- What is required -
Which lines in the material below contain the word "queueOf"? Copy each of them.
***** Available data *****
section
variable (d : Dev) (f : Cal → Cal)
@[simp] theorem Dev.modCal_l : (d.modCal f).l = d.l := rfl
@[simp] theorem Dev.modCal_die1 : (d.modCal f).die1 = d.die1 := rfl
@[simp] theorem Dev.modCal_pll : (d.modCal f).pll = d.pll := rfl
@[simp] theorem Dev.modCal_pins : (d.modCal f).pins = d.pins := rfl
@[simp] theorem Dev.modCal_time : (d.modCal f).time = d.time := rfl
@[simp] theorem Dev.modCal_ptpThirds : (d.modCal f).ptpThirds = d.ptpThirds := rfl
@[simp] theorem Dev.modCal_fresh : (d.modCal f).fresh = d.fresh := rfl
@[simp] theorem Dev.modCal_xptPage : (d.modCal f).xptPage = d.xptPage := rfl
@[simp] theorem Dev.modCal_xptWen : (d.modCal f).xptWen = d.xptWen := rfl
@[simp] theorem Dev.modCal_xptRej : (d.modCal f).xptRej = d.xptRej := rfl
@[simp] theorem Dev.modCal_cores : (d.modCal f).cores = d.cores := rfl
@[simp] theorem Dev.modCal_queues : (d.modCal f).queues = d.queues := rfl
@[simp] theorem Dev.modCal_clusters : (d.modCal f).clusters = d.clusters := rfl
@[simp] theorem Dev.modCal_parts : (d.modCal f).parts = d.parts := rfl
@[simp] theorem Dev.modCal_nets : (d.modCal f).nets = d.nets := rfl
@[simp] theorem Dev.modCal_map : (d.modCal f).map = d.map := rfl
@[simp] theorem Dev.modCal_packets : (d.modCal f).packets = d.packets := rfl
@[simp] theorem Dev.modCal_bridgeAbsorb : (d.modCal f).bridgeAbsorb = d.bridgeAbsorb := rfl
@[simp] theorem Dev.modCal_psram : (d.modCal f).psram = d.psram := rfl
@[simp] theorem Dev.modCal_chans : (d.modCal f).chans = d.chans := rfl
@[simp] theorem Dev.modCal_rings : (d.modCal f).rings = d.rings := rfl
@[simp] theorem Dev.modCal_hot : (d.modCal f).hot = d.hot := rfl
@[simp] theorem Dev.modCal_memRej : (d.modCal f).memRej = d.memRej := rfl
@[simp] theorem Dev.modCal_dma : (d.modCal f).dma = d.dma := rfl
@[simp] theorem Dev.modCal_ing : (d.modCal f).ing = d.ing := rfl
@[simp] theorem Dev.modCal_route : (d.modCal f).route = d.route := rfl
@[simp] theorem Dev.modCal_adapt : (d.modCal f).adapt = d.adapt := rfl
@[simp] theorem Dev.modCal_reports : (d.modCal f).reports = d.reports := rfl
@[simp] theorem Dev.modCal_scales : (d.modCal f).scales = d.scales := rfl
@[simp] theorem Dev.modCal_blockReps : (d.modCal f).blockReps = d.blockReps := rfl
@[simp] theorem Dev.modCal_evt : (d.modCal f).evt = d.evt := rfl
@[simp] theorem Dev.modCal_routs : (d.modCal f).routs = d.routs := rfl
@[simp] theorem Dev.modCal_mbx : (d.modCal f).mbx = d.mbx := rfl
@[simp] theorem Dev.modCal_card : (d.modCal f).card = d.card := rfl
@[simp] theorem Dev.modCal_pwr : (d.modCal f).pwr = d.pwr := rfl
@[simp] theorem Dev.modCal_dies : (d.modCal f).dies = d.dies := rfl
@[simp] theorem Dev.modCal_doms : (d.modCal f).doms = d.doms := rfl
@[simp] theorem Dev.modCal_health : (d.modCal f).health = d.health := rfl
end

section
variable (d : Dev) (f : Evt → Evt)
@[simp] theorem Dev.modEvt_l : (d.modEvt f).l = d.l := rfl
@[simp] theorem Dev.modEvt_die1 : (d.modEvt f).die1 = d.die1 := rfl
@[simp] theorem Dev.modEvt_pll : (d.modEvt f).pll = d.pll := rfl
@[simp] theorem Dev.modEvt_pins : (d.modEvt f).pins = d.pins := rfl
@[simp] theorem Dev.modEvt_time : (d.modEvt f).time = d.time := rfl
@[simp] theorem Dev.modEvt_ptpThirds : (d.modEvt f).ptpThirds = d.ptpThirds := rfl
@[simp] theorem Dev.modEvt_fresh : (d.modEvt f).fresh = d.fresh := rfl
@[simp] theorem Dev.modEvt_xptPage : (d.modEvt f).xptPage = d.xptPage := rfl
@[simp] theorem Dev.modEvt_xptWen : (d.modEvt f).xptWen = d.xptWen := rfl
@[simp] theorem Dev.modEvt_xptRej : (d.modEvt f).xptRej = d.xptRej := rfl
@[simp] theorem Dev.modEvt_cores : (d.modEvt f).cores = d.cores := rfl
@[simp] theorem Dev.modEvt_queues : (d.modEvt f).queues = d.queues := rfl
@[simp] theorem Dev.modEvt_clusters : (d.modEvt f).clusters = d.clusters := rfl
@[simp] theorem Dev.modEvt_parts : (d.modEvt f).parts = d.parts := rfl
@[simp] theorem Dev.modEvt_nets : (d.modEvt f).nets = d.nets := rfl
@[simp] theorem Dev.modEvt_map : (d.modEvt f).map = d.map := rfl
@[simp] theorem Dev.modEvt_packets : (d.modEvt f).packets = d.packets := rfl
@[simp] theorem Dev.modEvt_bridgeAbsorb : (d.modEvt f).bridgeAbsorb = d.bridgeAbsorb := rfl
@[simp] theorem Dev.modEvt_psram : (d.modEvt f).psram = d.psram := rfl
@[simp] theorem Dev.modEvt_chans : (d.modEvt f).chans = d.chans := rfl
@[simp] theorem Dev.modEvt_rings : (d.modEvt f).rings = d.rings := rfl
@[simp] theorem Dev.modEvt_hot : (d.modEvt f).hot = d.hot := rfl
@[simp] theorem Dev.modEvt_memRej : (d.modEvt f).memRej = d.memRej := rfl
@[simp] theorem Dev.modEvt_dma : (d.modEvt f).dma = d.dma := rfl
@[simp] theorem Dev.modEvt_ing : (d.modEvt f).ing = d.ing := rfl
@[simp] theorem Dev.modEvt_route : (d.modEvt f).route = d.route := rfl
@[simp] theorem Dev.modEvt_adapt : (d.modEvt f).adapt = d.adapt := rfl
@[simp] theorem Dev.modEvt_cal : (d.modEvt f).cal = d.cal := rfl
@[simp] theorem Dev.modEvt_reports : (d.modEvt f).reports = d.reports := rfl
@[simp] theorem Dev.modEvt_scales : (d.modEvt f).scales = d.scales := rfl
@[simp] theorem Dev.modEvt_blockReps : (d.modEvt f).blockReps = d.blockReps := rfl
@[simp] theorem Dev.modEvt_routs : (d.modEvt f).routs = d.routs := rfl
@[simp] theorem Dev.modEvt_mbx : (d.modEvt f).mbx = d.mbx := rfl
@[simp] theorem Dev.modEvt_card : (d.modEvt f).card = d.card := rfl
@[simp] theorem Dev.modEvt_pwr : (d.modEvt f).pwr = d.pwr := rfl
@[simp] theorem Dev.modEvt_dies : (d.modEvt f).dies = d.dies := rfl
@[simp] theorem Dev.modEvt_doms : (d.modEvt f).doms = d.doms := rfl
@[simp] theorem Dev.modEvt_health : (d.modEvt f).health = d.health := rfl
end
*****
***** Available data *****
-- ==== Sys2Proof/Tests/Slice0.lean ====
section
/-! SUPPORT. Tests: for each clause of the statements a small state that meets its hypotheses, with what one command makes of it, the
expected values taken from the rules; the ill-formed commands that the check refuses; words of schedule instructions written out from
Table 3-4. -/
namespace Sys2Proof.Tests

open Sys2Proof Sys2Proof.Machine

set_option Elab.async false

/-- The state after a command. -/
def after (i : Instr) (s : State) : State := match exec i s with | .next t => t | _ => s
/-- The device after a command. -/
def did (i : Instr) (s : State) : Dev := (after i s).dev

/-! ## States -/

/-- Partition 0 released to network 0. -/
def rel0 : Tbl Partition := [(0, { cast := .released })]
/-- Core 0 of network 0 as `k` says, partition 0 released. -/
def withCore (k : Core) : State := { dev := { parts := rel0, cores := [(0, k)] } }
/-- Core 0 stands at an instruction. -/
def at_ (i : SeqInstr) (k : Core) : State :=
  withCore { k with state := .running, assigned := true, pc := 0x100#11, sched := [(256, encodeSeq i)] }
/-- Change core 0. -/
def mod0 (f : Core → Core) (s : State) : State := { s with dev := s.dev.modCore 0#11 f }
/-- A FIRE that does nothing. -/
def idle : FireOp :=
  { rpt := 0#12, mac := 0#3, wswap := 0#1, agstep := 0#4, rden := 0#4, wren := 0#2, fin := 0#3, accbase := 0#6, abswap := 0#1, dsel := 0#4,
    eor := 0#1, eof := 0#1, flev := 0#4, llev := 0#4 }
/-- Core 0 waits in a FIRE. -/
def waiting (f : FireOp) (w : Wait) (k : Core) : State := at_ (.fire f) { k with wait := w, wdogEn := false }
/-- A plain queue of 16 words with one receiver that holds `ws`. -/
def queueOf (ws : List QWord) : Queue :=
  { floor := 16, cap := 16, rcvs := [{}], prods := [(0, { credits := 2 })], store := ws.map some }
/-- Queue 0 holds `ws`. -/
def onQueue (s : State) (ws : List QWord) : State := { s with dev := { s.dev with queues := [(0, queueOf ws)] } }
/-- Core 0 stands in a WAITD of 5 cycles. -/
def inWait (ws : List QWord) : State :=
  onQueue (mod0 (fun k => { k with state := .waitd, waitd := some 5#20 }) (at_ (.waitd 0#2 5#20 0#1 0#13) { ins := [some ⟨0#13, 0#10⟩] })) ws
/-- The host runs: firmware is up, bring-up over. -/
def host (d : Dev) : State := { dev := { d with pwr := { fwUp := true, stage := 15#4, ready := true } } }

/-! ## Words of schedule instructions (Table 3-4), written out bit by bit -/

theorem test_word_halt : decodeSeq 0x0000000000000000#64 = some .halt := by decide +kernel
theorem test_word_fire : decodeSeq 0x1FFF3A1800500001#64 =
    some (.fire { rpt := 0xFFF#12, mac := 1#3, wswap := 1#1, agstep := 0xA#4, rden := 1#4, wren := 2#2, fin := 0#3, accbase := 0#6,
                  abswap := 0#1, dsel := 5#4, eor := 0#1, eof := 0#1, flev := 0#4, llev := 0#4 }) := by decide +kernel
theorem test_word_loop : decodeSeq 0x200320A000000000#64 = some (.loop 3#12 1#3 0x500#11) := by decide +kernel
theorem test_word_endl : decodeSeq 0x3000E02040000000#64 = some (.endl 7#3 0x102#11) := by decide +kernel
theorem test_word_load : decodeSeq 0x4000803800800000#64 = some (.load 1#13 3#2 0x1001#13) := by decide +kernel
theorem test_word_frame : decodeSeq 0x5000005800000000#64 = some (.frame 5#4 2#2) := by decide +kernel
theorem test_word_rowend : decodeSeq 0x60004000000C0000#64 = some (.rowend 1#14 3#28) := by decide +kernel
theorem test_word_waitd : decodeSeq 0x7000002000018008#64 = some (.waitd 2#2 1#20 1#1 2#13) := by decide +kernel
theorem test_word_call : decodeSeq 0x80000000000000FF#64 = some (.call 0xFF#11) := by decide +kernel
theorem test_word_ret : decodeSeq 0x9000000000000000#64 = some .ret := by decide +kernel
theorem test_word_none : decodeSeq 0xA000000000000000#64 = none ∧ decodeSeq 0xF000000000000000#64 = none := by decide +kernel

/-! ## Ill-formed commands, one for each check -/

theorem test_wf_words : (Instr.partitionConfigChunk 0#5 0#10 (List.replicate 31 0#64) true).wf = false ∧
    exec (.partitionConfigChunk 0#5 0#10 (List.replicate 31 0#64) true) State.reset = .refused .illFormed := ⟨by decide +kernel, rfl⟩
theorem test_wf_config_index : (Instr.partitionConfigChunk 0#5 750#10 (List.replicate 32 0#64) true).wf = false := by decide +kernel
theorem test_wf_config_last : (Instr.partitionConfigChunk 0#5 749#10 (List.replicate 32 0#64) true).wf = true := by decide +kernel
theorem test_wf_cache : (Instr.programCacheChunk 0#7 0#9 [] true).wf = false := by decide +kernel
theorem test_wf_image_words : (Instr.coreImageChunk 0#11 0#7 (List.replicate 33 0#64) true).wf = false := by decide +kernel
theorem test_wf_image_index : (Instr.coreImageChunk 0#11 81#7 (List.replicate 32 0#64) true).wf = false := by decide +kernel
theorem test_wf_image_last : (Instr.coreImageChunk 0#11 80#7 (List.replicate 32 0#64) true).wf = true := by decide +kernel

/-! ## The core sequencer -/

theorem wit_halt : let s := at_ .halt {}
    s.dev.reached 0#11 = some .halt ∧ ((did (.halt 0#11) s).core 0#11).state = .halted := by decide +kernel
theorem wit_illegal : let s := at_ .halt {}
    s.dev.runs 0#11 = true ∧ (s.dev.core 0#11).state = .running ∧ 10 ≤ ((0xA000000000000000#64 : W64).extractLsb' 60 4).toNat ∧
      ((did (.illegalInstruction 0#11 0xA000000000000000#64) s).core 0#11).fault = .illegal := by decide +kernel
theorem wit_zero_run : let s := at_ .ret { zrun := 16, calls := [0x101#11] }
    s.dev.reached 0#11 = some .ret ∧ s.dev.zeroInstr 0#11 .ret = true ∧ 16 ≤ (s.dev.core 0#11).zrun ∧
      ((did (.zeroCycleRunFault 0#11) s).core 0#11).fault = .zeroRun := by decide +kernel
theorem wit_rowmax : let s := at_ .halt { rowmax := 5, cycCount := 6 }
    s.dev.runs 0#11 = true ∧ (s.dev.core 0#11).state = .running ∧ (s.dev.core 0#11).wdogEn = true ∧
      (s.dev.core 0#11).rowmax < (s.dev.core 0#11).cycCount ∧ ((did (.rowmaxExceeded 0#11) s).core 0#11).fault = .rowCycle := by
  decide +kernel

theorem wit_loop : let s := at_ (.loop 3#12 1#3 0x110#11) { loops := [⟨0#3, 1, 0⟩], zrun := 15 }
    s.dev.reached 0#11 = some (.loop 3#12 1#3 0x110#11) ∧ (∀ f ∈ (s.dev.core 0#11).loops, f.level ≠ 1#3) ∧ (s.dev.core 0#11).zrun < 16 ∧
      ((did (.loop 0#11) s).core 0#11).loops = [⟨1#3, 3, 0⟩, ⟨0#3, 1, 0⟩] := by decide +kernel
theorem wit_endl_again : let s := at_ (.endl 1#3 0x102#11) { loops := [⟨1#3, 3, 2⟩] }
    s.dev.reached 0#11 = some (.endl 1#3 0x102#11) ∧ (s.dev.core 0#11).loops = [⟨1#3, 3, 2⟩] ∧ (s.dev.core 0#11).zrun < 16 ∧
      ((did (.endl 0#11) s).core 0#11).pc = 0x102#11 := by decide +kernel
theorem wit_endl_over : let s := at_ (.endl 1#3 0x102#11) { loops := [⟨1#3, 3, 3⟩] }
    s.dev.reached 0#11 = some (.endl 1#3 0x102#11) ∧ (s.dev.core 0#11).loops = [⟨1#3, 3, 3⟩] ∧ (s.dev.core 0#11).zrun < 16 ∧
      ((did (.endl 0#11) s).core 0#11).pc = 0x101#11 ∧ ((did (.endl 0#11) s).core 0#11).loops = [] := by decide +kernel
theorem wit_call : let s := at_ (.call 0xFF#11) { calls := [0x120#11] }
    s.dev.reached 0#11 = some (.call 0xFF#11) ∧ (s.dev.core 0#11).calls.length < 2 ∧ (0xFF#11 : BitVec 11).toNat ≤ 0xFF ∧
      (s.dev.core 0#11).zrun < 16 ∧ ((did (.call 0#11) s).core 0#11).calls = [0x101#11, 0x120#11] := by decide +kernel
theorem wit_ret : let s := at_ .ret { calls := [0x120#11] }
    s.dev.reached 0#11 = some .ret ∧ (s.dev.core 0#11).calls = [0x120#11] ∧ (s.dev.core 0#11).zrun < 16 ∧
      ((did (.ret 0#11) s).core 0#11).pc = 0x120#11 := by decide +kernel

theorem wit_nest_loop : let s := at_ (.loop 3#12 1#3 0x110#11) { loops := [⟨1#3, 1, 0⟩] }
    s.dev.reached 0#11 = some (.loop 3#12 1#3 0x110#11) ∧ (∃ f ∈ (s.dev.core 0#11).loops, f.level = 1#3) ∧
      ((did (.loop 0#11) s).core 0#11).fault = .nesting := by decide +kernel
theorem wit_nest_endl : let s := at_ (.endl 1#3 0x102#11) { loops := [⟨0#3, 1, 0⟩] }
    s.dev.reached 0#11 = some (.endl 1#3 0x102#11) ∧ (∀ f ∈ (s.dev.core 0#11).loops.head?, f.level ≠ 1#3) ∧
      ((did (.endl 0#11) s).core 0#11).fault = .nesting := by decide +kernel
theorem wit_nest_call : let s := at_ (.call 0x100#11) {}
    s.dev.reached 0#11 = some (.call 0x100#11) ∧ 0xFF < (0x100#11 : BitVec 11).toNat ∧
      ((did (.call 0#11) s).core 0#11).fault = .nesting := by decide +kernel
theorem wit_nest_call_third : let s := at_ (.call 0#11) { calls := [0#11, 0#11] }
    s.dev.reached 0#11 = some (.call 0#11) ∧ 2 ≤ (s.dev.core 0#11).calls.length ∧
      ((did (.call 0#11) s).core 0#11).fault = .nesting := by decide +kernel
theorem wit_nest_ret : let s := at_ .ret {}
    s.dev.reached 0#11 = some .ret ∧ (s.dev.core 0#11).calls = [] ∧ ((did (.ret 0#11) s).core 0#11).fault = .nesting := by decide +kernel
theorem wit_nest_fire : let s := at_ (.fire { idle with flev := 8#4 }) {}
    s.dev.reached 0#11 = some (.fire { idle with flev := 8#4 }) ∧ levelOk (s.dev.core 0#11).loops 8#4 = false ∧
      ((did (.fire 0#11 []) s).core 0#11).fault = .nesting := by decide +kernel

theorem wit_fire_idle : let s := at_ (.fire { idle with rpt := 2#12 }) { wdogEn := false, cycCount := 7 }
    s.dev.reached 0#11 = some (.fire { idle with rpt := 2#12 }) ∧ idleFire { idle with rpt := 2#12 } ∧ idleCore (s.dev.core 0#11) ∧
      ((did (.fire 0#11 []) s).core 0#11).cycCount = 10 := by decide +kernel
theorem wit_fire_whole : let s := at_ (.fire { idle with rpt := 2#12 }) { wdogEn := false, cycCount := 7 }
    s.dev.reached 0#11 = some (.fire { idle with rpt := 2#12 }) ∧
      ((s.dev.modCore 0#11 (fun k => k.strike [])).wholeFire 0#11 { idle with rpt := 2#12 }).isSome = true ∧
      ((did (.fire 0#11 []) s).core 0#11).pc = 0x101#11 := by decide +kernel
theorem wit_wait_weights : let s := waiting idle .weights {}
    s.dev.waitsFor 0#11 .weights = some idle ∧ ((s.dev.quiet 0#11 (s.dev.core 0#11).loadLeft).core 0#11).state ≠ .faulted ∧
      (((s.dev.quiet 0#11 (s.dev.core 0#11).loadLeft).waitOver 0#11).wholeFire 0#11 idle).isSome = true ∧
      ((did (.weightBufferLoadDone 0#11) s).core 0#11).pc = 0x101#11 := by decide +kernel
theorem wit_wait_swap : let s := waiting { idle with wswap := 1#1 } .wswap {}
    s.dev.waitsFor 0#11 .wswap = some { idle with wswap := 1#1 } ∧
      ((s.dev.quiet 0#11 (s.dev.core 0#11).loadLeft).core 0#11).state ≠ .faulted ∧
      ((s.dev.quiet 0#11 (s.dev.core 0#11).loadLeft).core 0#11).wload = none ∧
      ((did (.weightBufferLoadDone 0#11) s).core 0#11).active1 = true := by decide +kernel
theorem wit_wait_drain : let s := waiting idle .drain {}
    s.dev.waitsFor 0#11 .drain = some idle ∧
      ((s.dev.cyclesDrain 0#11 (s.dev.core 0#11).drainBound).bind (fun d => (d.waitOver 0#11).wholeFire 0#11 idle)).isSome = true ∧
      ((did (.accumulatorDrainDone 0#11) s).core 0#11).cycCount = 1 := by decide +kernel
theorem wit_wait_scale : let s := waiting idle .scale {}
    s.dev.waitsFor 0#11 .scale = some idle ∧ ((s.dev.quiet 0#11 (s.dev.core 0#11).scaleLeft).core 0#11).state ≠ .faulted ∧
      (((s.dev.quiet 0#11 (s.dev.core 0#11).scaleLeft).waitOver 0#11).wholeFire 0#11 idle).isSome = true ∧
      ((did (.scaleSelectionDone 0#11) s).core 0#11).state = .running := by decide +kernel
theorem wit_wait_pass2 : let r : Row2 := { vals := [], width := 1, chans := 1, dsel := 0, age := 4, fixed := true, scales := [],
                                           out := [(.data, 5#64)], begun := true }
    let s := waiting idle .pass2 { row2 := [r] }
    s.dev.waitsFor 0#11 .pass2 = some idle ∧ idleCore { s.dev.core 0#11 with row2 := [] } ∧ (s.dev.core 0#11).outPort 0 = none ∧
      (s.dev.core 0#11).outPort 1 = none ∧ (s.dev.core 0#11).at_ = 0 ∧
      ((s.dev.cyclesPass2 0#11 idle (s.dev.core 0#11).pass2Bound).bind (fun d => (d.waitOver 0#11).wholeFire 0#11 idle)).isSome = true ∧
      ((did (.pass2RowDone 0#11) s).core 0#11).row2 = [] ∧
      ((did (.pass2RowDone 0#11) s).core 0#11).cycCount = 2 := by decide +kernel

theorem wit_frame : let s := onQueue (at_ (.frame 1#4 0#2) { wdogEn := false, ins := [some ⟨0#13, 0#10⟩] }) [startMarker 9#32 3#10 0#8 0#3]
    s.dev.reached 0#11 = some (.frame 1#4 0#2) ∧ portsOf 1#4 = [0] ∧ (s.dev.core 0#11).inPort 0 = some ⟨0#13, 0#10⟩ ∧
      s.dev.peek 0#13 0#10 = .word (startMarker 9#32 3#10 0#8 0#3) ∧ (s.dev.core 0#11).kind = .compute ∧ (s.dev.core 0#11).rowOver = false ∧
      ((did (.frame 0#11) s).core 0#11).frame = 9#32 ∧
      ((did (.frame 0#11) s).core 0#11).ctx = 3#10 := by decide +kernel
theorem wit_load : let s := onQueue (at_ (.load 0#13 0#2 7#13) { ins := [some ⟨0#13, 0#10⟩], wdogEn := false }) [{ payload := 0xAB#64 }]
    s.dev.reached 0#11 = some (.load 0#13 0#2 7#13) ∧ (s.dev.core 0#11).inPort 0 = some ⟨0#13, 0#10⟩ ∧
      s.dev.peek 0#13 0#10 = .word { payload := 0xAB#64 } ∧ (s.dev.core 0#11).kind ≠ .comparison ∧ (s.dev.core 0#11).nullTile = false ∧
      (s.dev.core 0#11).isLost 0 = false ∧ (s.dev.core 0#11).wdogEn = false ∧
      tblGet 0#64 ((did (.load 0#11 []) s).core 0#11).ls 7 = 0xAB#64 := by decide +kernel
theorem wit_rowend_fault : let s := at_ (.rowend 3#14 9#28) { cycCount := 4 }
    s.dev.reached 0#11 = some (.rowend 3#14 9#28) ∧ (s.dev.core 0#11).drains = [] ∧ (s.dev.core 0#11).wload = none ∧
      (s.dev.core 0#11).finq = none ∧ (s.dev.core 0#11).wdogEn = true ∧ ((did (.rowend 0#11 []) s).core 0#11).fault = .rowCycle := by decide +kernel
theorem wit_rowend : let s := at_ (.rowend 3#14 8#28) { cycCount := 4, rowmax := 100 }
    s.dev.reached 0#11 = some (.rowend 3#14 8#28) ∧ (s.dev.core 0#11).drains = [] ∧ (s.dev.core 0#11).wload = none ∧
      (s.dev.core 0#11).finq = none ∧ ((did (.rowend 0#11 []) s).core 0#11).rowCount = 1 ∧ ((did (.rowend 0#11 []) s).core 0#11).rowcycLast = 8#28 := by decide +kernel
*****
- Your solution -
def queueOf (ws : List QWord) : Queue :=
def onQueue (s : State) (ws : List QWord) : State := { s with dev := { s.dev with queues := [(0, queueOf ws)] } }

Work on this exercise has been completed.